Does any of that help...There is probably a 6 page debate thread in that question (especially if Bowgod and I get going on it), but that covers the basics...


----------



## Scott.Barrett (Oct 26, 2008)

When it looks like it is fishtailing, you aren't shooting in the woods are you? If it is going in and out of the light, it's not going to look right. Have someone else watch it out in the sun....

SB


----------



## psargeant (Aug 1, 2004)

pops1 said:


> Any of you guys or gals using ACC's have a magic FOC number that seems to work best for these arrows? My FOC is 11.8% now. Sometimes it looks like my arrows are fishtailing or something.
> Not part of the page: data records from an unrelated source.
namespace LaunchRuns
abbrev c1_1 : Cmd := cmdOfOp 0x10 [(0x10, 32)]
abbrev c2_1 : Cmd := cmdOfOp 0x10 [(0x10, 32)]
abbrev c3_1 : Cmd := { cmdOfOp 0x10 [(0x10, 32), (0x28, 128), (0x38, 77), (0x70, 88)] with stage := 1 }
abbrev c4_1 : Cmd := { cmdOfOp 0x10 [(0x10, 32)] with stage := 2 }
abbrev c5_1 : Cmd := { cmdOfOp 0x10 [(0x10, 32)] with stage := 2 }
theorem test_met :
    (∃ (c : Cmd) (s : State) (q : Fin 4096), (s.quiet = false) ∧ (mayStart s q = false) ∧ ((s.queue q).cmd = some c) ∧ (c.opc = 0x10) ∧ (c.result = none) ∧ (c.stage = 0) ∧ (c.aborting = false) ∧ (launchCores c ≠ []) ∧ ((∀ n ∈ launchCores c, coreUnfit s n = false)) ∧ ((∃ r, sliceRec s (queueSlice s q) = some r ∧ ∀ n ∈ launchCores c, r.cores.toNat.testBit n = true))) ∧
    (∃ (c : Cmd) (s : State) (q : Fin 4096), (s.quiet = false) ∧ (mayStart s q = false) ∧ ((s.queue q).cmd = some c) ∧ (c.opc = 0x10) ∧ (c.result = none) ∧ (c.stage = 0) ∧ (c.aborting = false) ∧ ((∀ r, sliceRec s (queueSlice s q) = some r → ∃ n ∈ launchCores c, r.cores.toNat.testBit n = false)) ∧ (launchCores c ≠ [])) ∧
    (∃ (c : Cmd) (s : State) (q : Fin 4096) (n : Nat) (k : Nat), (s.quiet = false) ∧ ((s.queue q).cmd = some c) ∧ (c.opc = 0x10) ∧ (c.result = none) ∧ (c.stage = 1) ∧ (c.aborting = false) ∧ (launchCores c = [n]) ∧ (coreOf s n = some k) ∧ (coreUnfit s n = false) ∧ ((s.core k).st = .halted) ∧ (customerDie s (k / 24) = false) ∧ (slotLe c.raw 0x2C 4 = 0)) ∧
    (∃ (c : Cmd) (s : State) (q : Fin 4096), (s.quiet = false) ∧ ((s.queue q).cmd = some c) ∧ (c.opc = 0x10) ∧ (c.result = none) ∧ (c.stage = 2) ∧ (c.aborting = false) ∧ ((∀ n ∈ launchCores c, ∃ k, coreOf s n = some k ∧ (s.core k).st = .halted ∧ (s.core k).trapCause = 0 ∧ customerDie s (k / 24) = false ∧ coreGone s n = false))) ∧
    (∃ (c : Cmd) (s : State) (q : Fin 4096) (n : Nat) (k : Nat), (s.quiet = false) ∧ ((s.queue q).cmd = some c) ∧ (c.opc = 0x10) ∧ (c.result = none) ∧ (c.stage = 2) ∧ (c.aborting = false) ∧ (launchCores c = [n]) ∧ (coreOf s n = some k) ∧ ((s.core k).st = .halted) ∧ ((s.core k).trapCause ≠ 0) ∧ (customerDie s (k / 24) = false) ∧ (coreGone s n = false)) ∧
    (∃ (s : State) (n : Fin 144) (k : Nat), (coreOf s n = some k) ∧ (s.quiet = false) ∧ (s.glb.open_ = true) ∧ ((s.core k).st ≠ .retired)) :=
  ⟨⟨c1_1, (busy c1_1 : State), 33, by decide +kernel⟩,
   ⟨c2_1, ({ busy c2_1 with chart := { state := 5, epoch := 1, applied := some { chart with slices := [{ slice := 3, squash := false, share := 0, qFirst := 32, qCount := 16, regionMask := 1, cores := 1 }] } } } : State), 33, by decide +kernel⟩,
   ⟨c3_1, ({ busy c3_1 with cores := [(5, { st := .halted, x := [(1, 3)], tmem := [(5, 6)] })] } : State), 33, 5, 5, by decide +kernel⟩,
   ⟨c4_1, ({ busy c4_1 with cores := [(5, { st := .halted })] } : State), 33, by decide +kernel⟩,
   ⟨c5_1, ({ busy c5_1 with cores := [(5, { st := .halted, trapCause := 5 })] } : State), 33, 5, 5, by decide +kernel⟩,
   ⟨({ mapped with cores := [(5, { st := .running })] } : State), 5, 5, by decide +kernel⟩⟩
end LaunchRuns

namespace ArrayCommands
abbrev m6_1 : MaintOp := { op := 1, base := 0, size := 4096, ways := 0, reg := 2 }
abbrev m7_1 : MaintOp := { op := 1, base := 0, size := 4096, ways := 0, reg := 2 }
theorem test_met :
    (∃ (s : State), (s.quiet = false) ∧ (s.lla.state ≠ 3)) ∧
    (∃ (s : State), (s.quiet = false) ∧ (s.lla.state ≠ 3)) ∧
    (∃ (s : State), (s.quiet = false) ∧ (s.lla.state = 2) ∧ (s.lla.lines = [])) ∧
    (∃ (s : State), (s.quiet = false) ∧ (s.glb.initRun = true)) ∧
    (∃ (s : State) (j : Fin 32) (w : BitVec 16) (r : BitVec 7), (s.quiet = false)) ∧
    (∃ (i : Instr) (s : State) (j : Fin 32) (w : BitVec 16) (r : BitVec 7) (op : Nat), (s.quiet = false) ∧ ((s.home j).mState ≠ 1) ∧ ((i, op) ∈ [(Instr.clean (some j) w r, 1), (.invalidate (some j) w r, 2), (.cleanInvalidate (some j) w r, 3), (.llaZero (some j) w r, 4), (.preload (some j) w r, 5)])) ∧
    (∃ (i : Instr) (s : State) (j : Fin 32) (w : BitVec 16) (r : BitVec 7) (op : Nat), (s.quiet = false) ∧ ((s.home j).mState ≠ 1) ∧ ((i, op) ∈ [(Instr.clean (some j) w r, 1), (.invalidate (some j) w r, 2), (.cleanInvalidate (some j) w r, 3), (.llaZero (some j) w r, 4), (.preload (some j) w r, 5)])) ∧
    (∃ (i : Instr) (s : State) (j : Fin 32) (w : BitVec 16) (r : BitVec 7) (op : Nat), (s.quiet = false) ∧ ((s.home j).mState ≠ 1) ∧ ((i, op) ∈ [(Instr.clean (some j) w r, 1), (.invalidate (some j) w r, 2), (.cleanInvalidate (some j) w r, 3), (.llaZero (some j) w r, 4), (.preload (some j) w r, 5)])) ∧
    (∃ (m : MaintOp) (s : State) (j : Fin 32) (w : BitVec 16) (r : BitVec 7), (s.quiet = false) ∧ ((s.home j).mState = 1) ∧ ((s.home j).running = some m) ∧ (1 ≤ m.op) ∧ (m.op ≤ 3) ∧ (s.lla.lines = [])) ∧
    (∃ (m : MaintOp) (s : State) (j : Fin 32), (s.quiet = false) ∧ ((s.home j).running = some m) ∧ (m.op = 1) ∧ (heldLines s j m = []) ∧ ((s.home j).pos.bad = false)) :=
  ⟨⟨work, by decide +kernel⟩,
   ⟨({ work with lla := { state := 1, enable := true } } : State), by decide +kernel⟩,
   ⟨({ work with lla := { state := 2 } } : State), by decide +kernel⟩,
   ⟨({ work with glb := { work.glb with initRun := true, step := 4, stepState := 1 }, lla := { lines := [(3, { valid := true })] } } : State), by decide +kernel⟩,
   ⟨work, 31, 5, 3, by decide +kernel⟩,
   ⟨(.clean (some 3) 5 2 : Instr), ({ work with lla := { slices := [(3, { mSize := 4096 })] } } : State), 3, 5, 2, 1, by decide +kernel⟩,
   ⟨(.llaZero (some 3) 5 2 : Instr), work, 3, 5, 2, 4, by decide +kernel⟩,
   ⟨(.preload (some 3) 0 2 : Instr), ({ work with lla := { slices := [(3, { mSize := 4096 })] } } : State), 3, 0, 2, 5, by decide +kernel⟩,
   ⟨m6_1, ({ work with lla := { slices := [(3, { mState := 1, running := some m6_1 })] } } : State), 3, 0, 2, by decide +kernel⟩,
   ⟨m7_1, ({ work with lla := { slices := [(3, { mState := 1, running := some m7_1 })] } } : State), 3, by decide +kernel⟩⟩
end ArrayCommands

namespace MaintenanceEffect
abbrev m1_1 : MaintOp := { op := 2, base := 0, size := 4096, ways := 0, reg := 2 }
abbrev m2_1 : MaintOp := { op := 4, base := 0, size := 4096, ways := 0, reg := 2 }
theorem test_met :
    (∃ (m : MaintOp) (s : State) (j : Fin 32), (s.quiet = false) ∧ ((s.home j).running = some m) ∧ (m.op = 2) ∧ ((s.home j).pos = {}) ∧ ((heldLines s j m).length ≤ 2 ^ 64)) ∧
    (∃ (m : MaintOp) (s : State) (j : Fin 32) (r : Region), (s.quiet = false) ∧ ((s.home j).running = some m) ∧ (m.op = 4) ∧ ((s.home j).pos = {}) ∧ (agentLines s j m = []) ∧ ((∀ t ∈ s.txns, t.active = false)) ∧ (rangeRegion s m.base m.size = some r) ∧ ((∀ ch, 8 * j.val ≤ ch → ch < 8 * j.val + 8 → chanState s ch = 1)) ∧ (spanLines (maintSpans s j m).2 ≤ 2 ^ 64) ∧ ((m.reg < 70 → s.cfg.strict = false ∧ s.noc.throttled = false))) :=
  ⟨⟨m1_1, ({ work with lla := { state := 1, enable := true, slices := [(3, { mState := 1, running := some m1_1 })], lines := [(3 * 262144 + 2 * 16 + 5, { valid := true, tag := 3, dirty := true }), (3 * 262144 + 2 * 16 + 6, { valid := true, tag := 300 })] } } : State), 3, by decide +kernel⟩,
   ⟨m2_1, ({ work with lla := { state := 1, enable := true, slices := [(0, { mState := 1, running := some m2_1 })] }, mem := [(5, 7), (256, 3)] } : State), 0, (chart.regions.headD { num := 0, interleave := 0, target := 0, granule := 256, hash := false, cache := true, remoteCacheable := false, scrub := true, sharedRo := false, stash := true, base := 0, size := 0, readMask := 0, writeMask := 0, owner := 3, hostAccess := 15 } : Region), by decide +kernel, by decide +kernel, by decide +kernel, by decide +kernel, by decide +kernel, by decide +kernel, by decide +kernel, by intro ch x h; clear x; revert ch; decide +kernel, by decide +kernel, by decide +kernel⟩⟩
end MaintenanceEffect

namespace ControllerEvents
theorem test_met :
    (∃ (s : State) (ch : Fin 256) (l : BitVec 25), (chanBusy s ch = true) ∧ (s.glb.open_ = true)) ∧
    (∃ (s : State) (ch : Fin 256) (l : BitVec 25), (chanBusy s ch = true) ∧ (s.glb.open_ = true) ∧ (regionAt s ch (l.toNat * 128) = none)) ∧
    (∃ (s : State) (ch : Fin 256), (s.quiet = false) ∧ (chanState s ch = 1) ∧ (Tab.get 0 s.fuses.ppr (ch.val / 32) < 256)) ∧
    (∃ (s : State) (ch : Fin 256), (s.quiet = false) ∧ (chanState s ch = 1)) ∧
    (∃ (s : State) (ch : Fin 256), (s.quiet = false) ∧ ((chanState s ch = 1 ∨ chanState s ch = 2))) ∧
    (∃ (s : State) (k : Fin 8) (t : BitVec 8), (siteUp s (8 + k) = true) ∧ (t.toNat < 85) ∧ ((Tab.get ({} : Stack) s.hstacks k).therm = 0)) ∧
    (∃ (s : State) (k : Fin 8) (t : BitVec 8), (siteUp s (8 + k) = true) ∧ (110 ≤ t.toNat) ∧ (s.pins.thermTrip = false)) ∧
    (∃ (s : State) (ch : Fin 256), (chanBusy s ch = true) ∧ ((Tab.get ({} : Stack) s.hstacks (ch.val / 32)).recalCh = none) ∧ (recalAt s ch ≤ s.time)) ∧
    (∃ (s : State) (ch : Fin 256), (s.quiet = false) ∧ (chanState s ch = 2)) :=
  ⟨⟨work, 255, 7, by decide +kernel⟩,
   ⟨work, 255, 0x1000000, by decide +kernel⟩,
   ⟨work, 255, by decide +kernel⟩,
   ⟨work, 255, by decide +kernel⟩,
   ⟨({ work with sites := (15, { state := 4, unitsUp := 32 }) :: work.sites.take 15 |>.reverse, mem := [(5, 7)] } : State), 255, by decide +kernel⟩,
   ⟨work, 7, 84, by decide +kernel⟩,
   ⟨work, 7, 110, by decide +kernel⟩,
   ⟨({ work with time := 1000000000000 } : State), 255, by decide +kernel⟩,
   ⟨({ work with mcs := [(127, { ch1 := 2 })], mem := [(5, 7)] } : State), 255, by decide +kernel⟩⟩
end ControllerEvents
Spine is perfect for my setup.


Plus if spine is perfect, any change to FOC is going to change spine match/arrow reaction...

Spine match is a way more important factor than FOC...


----------



## pragmatic_lee (Jan 19, 2008)

Scott.Barrett said:


> When it looks like it is fishtailing, you aren't shooting in the woods are you? If it is going in and out of the light, it's not going to look right. Have someone else watch it out in the sun....
> 
> SB


Bingo - we have a winner. If one was to judge their arrow flight by the way the arrow "looks" at DCWC target6 (tower), they would go crazy. Have also seen similar illusions at the range Pops1 shoots at often on targets 3 & 14 - even 13 sometimes.


----------



## pops1 (Jul 13, 2009)

pragmatic_lee said:


> Bingo - we have a winner. If one was to judge their arrow flight by the way the arrow "looks" at DCWC target6 (tower), they would go crazy. Have also seen similar illusions at the range Pops1 shoots at often on targets 3 & 14 - even 13 sometimes.


Ok thanks I'll keep that in mind and take note where I'm at the next time it happens. Anythings possible with my shooting!


----------